Antes de mais
nada, precisamos definir “Apologética”. Pois bem, esta palavra significa “defesa
verbal”. Quando falamos em Apologética, quase sempre nos referimos a defesa do
Evangelho, pois foi no Cristianismo que ela foi desenvolvida. Os apologistas
foram aqueles que de maneira sistemática, explanaram e demonstraram o Evangelho
como sendo uma fé digna de credibilidade, autenticidade e superioridade com
relação as demais religiões. Atualmente, as redes sociais disseminaram as
práticas apologéticas, sobretudo, em páginas e blogs de confissão reformada,
todavia, existe algo preocupante no tipo de apologética que encontramos na
websfera.
Defender a fé é
uma recomendação bíblica. Mas, gostaria muito que nós pudéssemos meditar nas seguintes
palavras do apóstolo Pedro:
“Antes, santificai a Cristo, como Senhor,
em vosso coração; e estai sempre preparados para responder com mansidão e temor
a qualquer que vos pedir a razão da esperança que há em vós” 1 Pedro
3.15
A primeira
coisa a que chamo a atenção é o fato de que antes de defendermos o Evangelho,
Cristo precisa ser santificado (i.é. separado) como o Senhor do nosso coração,
local de onde procedem as fontes da vida (Pv 4.23). Cristo deve ter o domínio
daquilo que pensamos e também deve dominar sobre a nossa conduta. Então, sendo
Ele o Senhor, toda a honraria deve ser dada somente para Ele.

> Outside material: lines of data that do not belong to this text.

def half : List (List Nat) := [[0, 1, 2, 3], [4, 5, 6, 7]]
def gathering : State := gangsS half
  { cs with waves := cs.waves.map (fun w => { (updSlices w [4, 5, 6, 7] (fun sl => { sl with atRegang := some w.npc })) with regangFrom := some 0 }) }
def idleS : State := gangsS half (slicesS (fun sl => { sl with idle := 64 }))
theorem wit_GangsGatherAndGiveWay :
    meets mixed (.regang gd) (fun w _ => !((sliceAt w 0).parked == [])) = true ∧
    meets (gangsS half cs) (.regang gd) (fun w _ => (liveSlices w).any (fun j => !(gang w).contains j && (sliceAt w j).atRegang.isNone)) = true ∧
    meets gathering (.regang gd) (fun w _ => !(gang w).isEmpty && (gang w).all (fun i => (liveSlices w).contains i && (sliceAt w i).parked == []) &&
      (liveSlices w).all (fun i => samePlace (sliceAt w i).run (gangPart w (gang w)) && ((gang w).contains i || (sliceAt w i).atRegang == some w.npc))) = true ∧
    ((wv gathering).regangFrom = some 0 ∧ (wv gathering).trap.h = false ∧ 256 < cyclesSince { gathering with time := 330 } 0 0 0) ∧
    ((wv idleS).viq = [] ∧ 1 < (wv idleS).path.length ∧ (∀ i ∈ gang (wv idleS), (sliceAt (wv idleS) i).parked = []) ∧ (wv idleS).trap.h = false ∧ gang (wv idleS) ≠ [] ∧ (∀ i ∈ gang (wv idleS), 64 ≤ (sliceAt (wv idleS) i).idle)) ∧
    ((wv mixed).viq = [] ∧ 0 ∈ gang (wv mixed) ∧ 0 < (wv mixed).slices.length ∧ (sliceAt (wv mixed) 0).parked = part4 :: []) ∧
    1024 ≤ cyclesSince { cs with time := 1280 } 0 0 (wv cs).chosen := by decide +kernel
/-- Two waves of a slot that were not chosen for 1,024 cycles, the second of them older. -/
def starvedS : State :=
  { cs with time := 1280, waves := cs.waves.flatMap (fun w => [{ w with age := 5 }, { w with uid := 9, wctx := w.wctx + 1, age := 4 }]) }
theorem wit_StarvedChoice : starvedS.waves.all (fun w => decide (1024 ≤ cyclesSince starvedS w.die w.core w.chosen)) = true ∧
    (starved starvedS starvedS.waves).map (fun w => w.uid) = some 9 ∧ starved cs cs.waves = none := by decide +kernel
theorem test_gather : gang (wv (after (.regang gd) gathering)) = List.range 8 ∧
    (gang (wv (after (.regangRelease 1) { gathering with time := 330 })) ≠ [] ∧
      (sliceAt (wv (after (.regangRelease 1) { gathering with time := 330 })) 5).atRegang = none) ∧
    (wv (after (.gangDemotion 1) idleS)).cur = 1 ∧
    (sliceAt (wv (after (.partSwap 1 0) { mixed with waves := mixed.waves.map (fun w => updSlices w [0] (fun sl => { sl with idle := 64 })) })) 0).run = part4 := by
  decide +kernel

def fc (rc : Nat) : Instr := .fcall gd 16 3 rc 0 0
/-- After a fork the home has returned in every slice. -/
def forked : State := after (fc 0) cs
def resolved (wrote : List RegRef) : State :=
  { forked with waves := forked.waves.map (fun x => match x.fork with | some f => { x with fork := some { f with returned := f.slices, rset := [.v 3], homeWrote := wrote } } | none => x) }
theorem wit_ForkableCalls :
    meets cs (fc 1) (fun w _ => decide ((gangPart w (gang w)).rets.length < 8) && !forkOk cs w 3 { pc := gpc w, rc := 1, rva := 0, rvb := 0 }) = true ∧
    meets cs (fc 0) (fun w _ => decide ((gangPart w (gang w)).rets.length < 8) && (freeCtx cs w.die w.core (w.wctx / 16)).isSome &&
      forkOk cs w 3 { pc := gpc w, rc := 0, rva := 0, rvb := 0 } && pendingRegs cs w.uid == []) = true ∧
    ([[], [RegRef.v 3]].all (fun wr => match findWave (resolved wr) 2 with
      | some x => (match x.fork with
        | some f => f.home == 1 && !f.slices.isEmpty && f.slices.all (fun j => f.returned.contains j) && !retsPending (resolved wr) 1 f.mark &&
            readSetClean f == wr.isEmpty && (match findWave (resolved wr) 1 with | some h => h.fork.isNone && h.saveReq.isNone | none => false)
        | none => false)
      | none => false)) = true := by decide +kernel
/-- A load of the callee that the fork's commit found outstanding: the continuation wrote v10 of slice 0. A load of a byte that the continuation
of a fork read as 7, while 9 stands there. -/
def skipS : State := let s := flying (putMem cs 0x20001 [0x7F]) (some .ld) (.load { uid := 1, vec := true, reg := 10, ty := .i8 } 1 [memA 0 0x20001] none) none
  { s with flights := s.flights.map (fun f => { f with skip := [(.v 10, [0])] }) }
def seenS : State :=
  let s := flying { forked with mem := memPut forked.mem 0x20001 [9] } (some .ld)
    (.load { uid := 1, vec := true, reg := 10, ty := .b8 } 1 [memA 0 0x20001] none) none
  match findWave s 2 with
  | some x => putCore s 0 0 { coreAt s 0 0 with flt := [{ fltOf x (memA 0 0x20001) with seen := [(1, 7)] }] }
  | none => s
theorem wit_ForkableCalls2 :
    (findFlight skipS 0 = some (fl0 skipS) ∧ (findWave skipS 1).isSome = true ∧ (RegRef.v 10, [0]) ∈ (fl0 skipS).skip ∧ (exec (.loadCompletion 0) skipS matches .next _)) ∧
    (InFlight seenS 0 (fl0 seenS) ∧ QuietPath seenS (fl0 seenS) ∧ (memA 0 0x20001).page.cl ≠ 0 ∧ 0x20001 % 32 + 1 ≤ 32 ∧ 0x20001 / 32 ∉ seenS.poison ∧ weightWaits seenS (fl0 seenS).who false (memA 0 0x20001) = false ∧
      (fl0 seenS).who.uid = 1 ∧ bytesAt seenS (memA 0 0x20001) 1 = [9] ∧
      ∃ x ∈ seenS.waves, x.uid = 2 ∧ (match x.fork with
        | some k => k.home == 1 && decide (k.born ≤ 0) && k.slices.any (fun y => (whoSlices (fl0 seenS).who).contains y)
        | none => false) = true ∧ ∃ e ∈ (coreAt seenS 0 0).flt, e.uid = 2 ∧ sameEnt e (fltOf x (memA 0 0x20001)) = true ∧ (1, (7 : Byte)) ∈ e.seen) := by decide +kernel
theorem test_fork_loads : rdV (wv (after (.loadCompletion 0) skipS)) 0 10 = 0 ∧ (findWave seenS 2).isSome = true ∧
    findWave (after (.loadCompletion 0) seenS) 2 = none := by decide +kernel
/-- The fork commits when nothing it read was written by the home: the home's slices go on where the continuation stands; else they stay (R135). -/
theorem test_forks : pcAfter (.forkResolution 2) (resolved []) = (wv cs).npc ∧ pcAfter (.forkResolution 2) (resolved [.v 3]) = 0x40040 ∧
    (after (.forkResolution 2) (resolved [])).waves.length = 1 := by decide +kernel

/-! ### Exceptions, privilege, configuration -/

theorem wit_UndecodableInstructionsTrap :
    ([Instr.iadd (vo 10 2 3 0 .f32 0), .estClose (co false 0 64 0 0 0 0 none)].all (fun i => !i.isEvent &&
      (match curWave cs with | some w => !legal cs w i && decide (CanTrap cs w) | none => false))) = true ∧
    (let s := { cs with regs := { cs.regs with flock := false } }
     match curWave s with | some w => !legal s w (.fsync gd) && decide (CanTrap s w) | none => false) = true := by decide +kernel
theorem test_illegal : pcAfter (.iadd (vo 10 2 3 0 .f32 0)) cs = 0x80000 ∧ xcause (wv (after (.iadd (vo 10 2 3 0 .f32 0)) cs)).trap = 1 ∧
    (wv (after (.iadd (vo 10 2 3 0 .f32 0)) cs)).trap.xpc = 0x40000 := by decide +kernel

def user : State := trapS (fun t => { t with prv := false })
def bad : State := { cs with waves := cs.waves.map (fun w => wrS (wrS (wrS w 13 2) 14 65536) 15 (2 ^ 56)) }
def isErr {ε α : Type} (r : Except ε α) : Bool := !isOk r
theorem wit_CausesEnterHandlers :
    meets cs (.trap (go 0 0 0x7FFFFF 0 .b32 0)) (fun w _ => decide (CanTrap cs w)) = true ∧
    ([Instr.xret (so 0 0 0 0 .b32 0), .xclr (so 0 3 0 0 .b32 0), .tlbi (so 0 0 0 0 .b32 3), .cfgw (go 0 3 0 0 .b32 0), .cfgr (go 3 0 4 0 .b32 0),
      .gets (so 3 0x17 0 0 .b32 0), .sets (so 0 0x10 3 0 .b32 0)].all (fun i => meets user i (fun w _ => decide (CanTrap user w) && !w.trap.prv))) = true ∧
    ([vo 10 13 4 0 .b32 0, so 10 15 3 0 .b32 0].all (fun o => if o.k.vec then
      meets bad (.ld o) (fun w ls => decide (CanTrap bad w) && isErr (gather (memAcc bad w .load (eaOf w o o.x) 4) (accLanes o ls))) else true)) = true ∧
    meets bad (.lds (vo 10 14 4 0 .b32 0)) (fun w ls => isErr (gather (padAcc w (eaOf w (vo 10 14 4 0 .b32 0) 0) 4) ls)) = true ∧
    meets bad (.ldp (vo 10 13 4 0 .b32 0)) (fun w ls => isErr (gather (peerAcc bad w (vo 10 13 4 0 .b32 0) 4) ls)) = true ∧
    meets bad (.atom (vo 10 13 4 9 .i32 0)) (fun w ls => isErr (gather (memAcc bad w .atomic (eaOf w (vo 10 13 4 9 .i32 0) 0) 4) ls)) = true ∧
    meets bad (.estLd (vo 10 13 4 0 .b32 0)) (fun w ls => isErr (gather (cellAt bad w (vo 10 13 4 0 .b32 0) .estRead) ls)) = true ∧
    meets bad (.st (vo 9 15 4 0 .b32 2)) (fun w ls => isErr (gather (memAcc bad w .store (eaOf w (vo 9 15 4 0 .b32 2) 2) 4) ls)) = true ∧
    meets bad (.sts (vo 9 14 4 0 .b32 2)) (fun w ls => isErr (gather (padAcc w (eaOf w (vo 9 14 4 0 .b32 2) 2) 4) ls)) = true ∧
    meets bad (.estAdd (vo 9 13 4 0 .b32 4)) (fun w ls => isErr (gather (cellAt bad w (vo 9 13 4 0 .b32 4) .estWrite) ls)) = true := by decide +kernel
/-- s13 is 2 and s12 is 1: nothing at these addresses is aligned. -/
theorem wit_CausesEnterHandlers3 :
    meets bad (.ldu (so 10 13 12 0 .b32 0)) (fun w ls => isErr (gather (memAcc bad w .load (eaOf w (so 10 13 12 0 .b32 0) 0) 4) (accLanes (so 10 13 12 0 .b32 0) ls))) = true ∧
    meets bad (.stu (so 10 13 12 0 .b32 0)) (fun w ls => isErr (gather (memAcc bad w .store (eaOf w (so 10 13 12 0 .b32 0) 0) 4) (accLanes (so 10 13 12 0 .b32 0) ls))) = true ∧
    meets bad (.stp (vo 9 13 4 0 .b32 0)) (fun w ls => isErr (gather (peerAcc bad w (vo 9 13 4 0 .b32 0) 4) ls)) = true ∧
    meets bad (.red (vo 0 13 4 9 .i32 0)) (fun w ls => isErr (gather (memAcc bad w .atomic (eaOf w (vo 0 13 4 9 .i32 0) 0) 4) ls)) = true ∧
    meets bad (.estMrg (vo 9 13 4 0 .b32 4)) (fun w ls => isErr (gather (cellAt bad w (vo 9 13 4 0 .b32 4) .estWrite) ls)) = true ∧
    meets bad (.estClr (vo 0 13 4 0 .b32 4)) (fun w ls => isErr (gather (cellAt bad w (vo 0 13 4 0 .b32 4) .estWrite) ls)) = true ∧
    meets bad (.barInit (go 0 13 4 0 .b32 0)) (fun w _ => isErr (barAddr bad w (bitAt 0 0) (rdS w 13) (badCount 4))) = true ∧
    meets bad (.barArr (go 0 13 4 0 .b32 0)) (fun w _ => isErr (barAddr bad w (bitAt 0 0) (rdS w 13) (badCount 4))) = true ∧
    meets bad (.barExp (go 0 13 0 0 .b32 1)) (fun w _ => isErr (barAddr bad w (bitAt 1 0) (rdS w 13) false)) = true ∧
    meets bad (.barWait (go 0 13 0 0 .b32 0)) (fun w _ => isErr (barAddr bad w false (rdS w 13) false)) = true := by decide +kernel
theorem wit_CausesEnterHandlers2 :
    ([0, 1024].all (fun n => meets cs (.barInit (go 0 6 n 0 .b32 0)) (fun w _ => (rdS w 6).toNat % 16 == 0 && badCount (opB w (go 0 6 n 0 .b32 0) .b64 0)))) = true ∧
    meets (slicesS (fun sl => { sl with run := { sl.run with rets := List.replicate 8 { addr := 4, depth := 0, fc := none } } })) (.call gd 1)
      (fun w _ => decide (8 ≤ (gangPart w (gang w)).rets.length)) = true ∧
    meets cs (.ret gd) (fun w _ => (gangPart w (gang w)).rets == []) = true ∧
    meets bad (.bri gd false 13 12) (fun w _ => !((rdS w 13).toNat % 8 == 0)) = true ∧
    ([11, 14].all (fun a => meets bad (.cfgw (go 0 a 0 0 .b32 0)) (fun w _ => w.trap.prv && carveBad w (rdS w a).toNat))) = true := by decide +kernel
theorem test_traps : pcAfter (.trap (go 0 0 77 0 .b32 0)) cs = 0x80000 ∧ (wv (after (.trap (go 0 0 77 0 .b32 0)) cs)).trap.xpc = (wv cs).npc &&& 0x00FFFFFFFFFFFFFC ∧
    ((wv (after (.xret (so 0 0 0 0 .b32 0)) user)).trap.recs.map (fun r => r.cause)) = [1] ∧
    ((wv (after (.ld (vo 10 13 4 0 .b32 0)) bad)).trap.recs.map (fun r => (r.cause, r.detail))) = [(4, 4)] := by decide +kernel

Lembremos do
louvor paulino(Rm11.36): “Porque dele e por ele, e para ele, são todas as
coisas; glória, pois, a ele eternamente. Amém”.
Tendo
Cristo o domínio de nosso ser e da nossa prática, estaremos prontos para
responder a qualquer um que nos indagar acerca de nossa esperança. O termo “qualquer”,
usado por Pedro, é inclusivo e nos remete a todo tipo de circunstância. Desde a
defesa perante um tribunal, num contexto de perseguição ao Evangelho, ou até mesmo
uma resposta para um detrator da Palavra ou para alguém que verdadeiramente
anseie escutar sobre as boas-novas, ou melhor, escutar sobre a esperança que
temos em nosso Salvador, no qual cremos piamente que estamos nEle guardados e
salvos da ira vindoura que recairá sobre os pecadores no dia do Juízo.
Todavia, a
nossa resposta deve ser dada com mansidão. Aqui temos que novamente nos
reportar para a santificação de Cristo em nossos corações. Pois, se Ele foi
manso (Mt 11.29), porque então nós haveríamos de ser diferentes? Estaria o
servo acima de seu Senhor? Absolutamente, não! No entanto esta mansidão tem
faltado entre aqueles que dizem ter zelo pela sã doutrina. Diversos fóruns em blogs e
redes sociais mostram a cólera com que irmãos tratam irmãos. Não falo nem da
relação do cristão com um não-cristão. Basta ser de uma denominação ou corrente
teológica diferente para vermos um verdadeiro “bang-bang”. Homens que querem
vencer seu oponente em argumentos, muitas vezes, para satisfazer seu ego e não para glorificar a Deus.
Alguns destes
irascíveis costumam citar Paulo como se a atitude do apóstolo coadunasse com o
descabido furor que exalam pelos quatro cantos. Mas, seria mesmo Paulo alguém
que defendia o Evangelho com agressividade? Vejamos o que ele ensina:
Em Colossenses
4.6 ele afirma que “a vossa palavra seja sempre agradável, temperada com sal,
para que saibais como vos convém responder a cada um.” Aqui o apóstolo alerta
que o modo de se falar é tão importante quanto o conteúdo. A figura de
linguagem utilizada, temperar com sal, remete a uma tradução rabínica de tratar
a Torá como o sal, conservante da pureza, que torna o alimento agradável ao
paladar. Precisamos evitar os extremos. Uma comida insossa é ruim, tal como uma
comida muito salgada. É preciso então equilibrar a balança, saber quando e como
devemos falar do Evangelho, não para ganhar uma discussão, este nunca foi o
objetivo paulino, mas sim para ganharmos as pessoas para a Verdade. Para que
tenhamos êxito na nossa apologética, é extremamente necessário termos respeito
e amabilidade para com o nosso próximo, por mais equivocado que ele esteja. Não
quer dizer que devemos aceitar seu erro e sermos indulgentes. Digo apenas que
devemos instruir com amabilidade e (porque não?) gentileza.
Os dois
primeiros versículos de Romanos 15 nos dizem que os fortes devem suportar a
fraqueza dos fracos. Força e fraqueza nesse contexto tem a ver com o
conhecimento que adquirimos sobre Deus no decorrer da caminhada com o Senhor.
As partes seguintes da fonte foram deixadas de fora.